Krinkle claimed this task.EditedJul 1 2019, 8:37 PM
Krinkle moved this task from Blocked or Needs-CR to Doing on the Performance-Team board.

This regression should fade away after this weeks train goes out (1.34.0-wmf.13). Assigning back to me to confirm.

Krinkle closed this task as Resolved.Jul 11 2019, 11:09 PM

Confirmed. It went from 3-4% to ~1%. Still non-trivial (one of a dozen or so major things in the startup module), but no longer stands out among the rest.

Catrope reopened this task as Open.Jul 27 2019, 2:03 AM

I'm now seeing this as 29% of the wall clock time for a startup module request on enwiki: https://performance.wikimedia.org/xhgui/run/callgraph?id=5d3b723cbb8544407f9cb8ae

Part of the issue is that OAuth's hook for dynamically injecting change tag i18n messages is slow (instantiates a DAO object and does a DB query for every tag separately; 70 tags on enwiki, 100 on wikidata), but that "only" accounts for about a third of that time 9% of the total).
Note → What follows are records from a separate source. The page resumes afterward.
/-- R124: the results and C of SHL, SHR, SAR and ROT for a count of 0, of 1 to 31, of 32 and above; NEG and ABS of 0x80000000; division
by 0 and of 0x80000000 by −1; a sum or difference that overflows wraps; what sets V sets vs, and traps OVF or DZ when enabled;
the logical operations, MOV, MIN and MAX leave V. -/
def Obligations.ArithmeticAtTheEdges : Prop :=
  (∀ st a n : Word, n = 0 → (aluShl st a n).d = some a ∧ (aluShr st a n).d = some a ∧ (aluSar st a n).d = some a
    ∧ (aluRot st a n).d = some a ∧ stC (aluShl st a n).st = stC st ∧ stC (aluShr st a n).st = stC st
    ∧ stC (aluSar st a n).st = stC st ∧ stC (aluRot st a n).st = stC st)
  ∧ (∀ st a n : Word, 1 ≤ n.toNat → n.toNat ≤ 31 →
    (aluShl st a n).d = some (a <<< n.toNat) ∧ stC (aluShl st a n).st = bit a (32 - n.toNat)
    ∧ (aluShr st a n).d = some (a >>> n.toNat) ∧ stC (aluShr st a n).st = bit a (n.toNat - 1)
    ∧ (aluSar st a n).d = some (a.sshiftRight n.toNat) ∧ stC (aluSar st a n).st = bit a (n.toNat - 1))
  ∧ (∀ st a n : Word, 32 ≤ n.toNat →
    (aluShl st a n).d = some 0 ∧ stC (aluShl st a n).st = (decide (n.toNat = 32) && bit a 0)
    ∧ (aluShr st a n).d = some 0 ∧ stC (aluShr st a n).st = (decide (n.toNat = 32) && bit a 31)
    ∧ (aluSar st a n).d = some (if bit a 31 then 0xFFFFFFFF else 0) ∧ stC (aluSar st a n).st = bit a 31)
  ∧ (∀ st a n : Word, (aluRot st a n).d = some (a.rotateLeft (n.toNat % 32))
    ∧ stC (aluRot st a n).st = if n.toNat % 32 = 0 then stC st else bit (a.rotateLeft (n.toNat % 32)) 0)
  ∧ (∀ st : Word, ∀ o ∈ [aluSub st 0 0x80000000 0, aluAbs st 0x80000000],
    o.d = some 0x80000000 ∧ stV o.st = true ∧ stVs o.st = true ∧ o.trap = if stOvt st then some 7 else none)
  ∧ (∀ st a : Word, ∀ q ∈ [divSigned st a 0, divUnsigned st a 0], q.qu = 0 ∧ q.rm = a ∧ stDz q.st = true
    ∧ stV q.st = stV st ∧ q.trap = if stDzt st then some 6 else none)
  ∧ (∀ st : Word, let q := divSigned st 0x80000000 0xFFFFFFFF
    q.qu = 0x80000000 ∧ q.rm = 0 ∧ stV q.st = true ∧ stVs q.st = true ∧ q.trap = if stOvt st then some 7 else none)
  ∧ (∀ (st a b : Word) (c : Nat),
    (overflows (a.toInt + b.toInt + c) = true → (aluAdd st a b c).d = some (a + b + word c) ∧ stV (aluAdd st a b c).st = true
      ∧ stVs (aluAdd st a b c).st = true ∧ (aluAdd st a b c).trap = if stOvt st then some 7 else none)
    ∧ (overflows (a.toInt - b.toInt - c) = true → (aluSub st a b c).d = some (a - b - word c) ∧ stV (aluSub st a b c).st = true
      ∧ stVs (aluSub st a b c).st = true ∧ (aluSub st a b c).trap = if stOvt st then some 7 else none))
  ∧ (∀ e ∈ aluOps, e.fn ∈ [0x004, 0x005, 0x006, 0x007, 0x00E, 0x00F, 0x012, 0x013, 0x014, 0x015] → ∀ st d a b,
    stV (e.f st d a b).st = stV st)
Building a data structure with the contents of ~300 i18n messages is just slow, even without message parsing.

Options:

  • Cache ChangesListSpecialPage::getChangeTagSummary() (and getChangeTagList()) for an hour (or 24 hours), without invalidation
  • Come up with a more complex way of caching parsed unparameterized messages (with correct invalidation) like what's contemplated in T189229
  • Move this blob out of an RL module and into an API module (but this would add an additional request for every RC/WL page view)

Change 525882 had a related patch set uploaded (by Catrope; owner: Catrope):
[mediawiki/core@master] ChangesListSpecialPage: Cache the change tag list and its summary

https://gerrit.wikimedia.org/r/525882

Krinkle moved this task from Limbo to Watching on the Performance-Team (Radar) board.
Krinkle removed a project: MediaWiki-ResourceLoader.
Krinkle removed Krinkle as the assignee of this task.Jul 28 2019, 3:25 PM
Krinkle assigned this task to Catrope.Mon, Aug 26, 7:10 PM

Change 525882 merged by jenkins-bot:
[mediawiki/core@master] ChangesListSpecialPage: Cache the change tag list and its summary

https://gerrit.wikimedia.org/r/525882

Krinkle updated the task description. (Show Details)Sat, Sep 14, 10:27 PM
Krinkle moved this task from Untriaged to Not yet on the Performance-Team-publish board.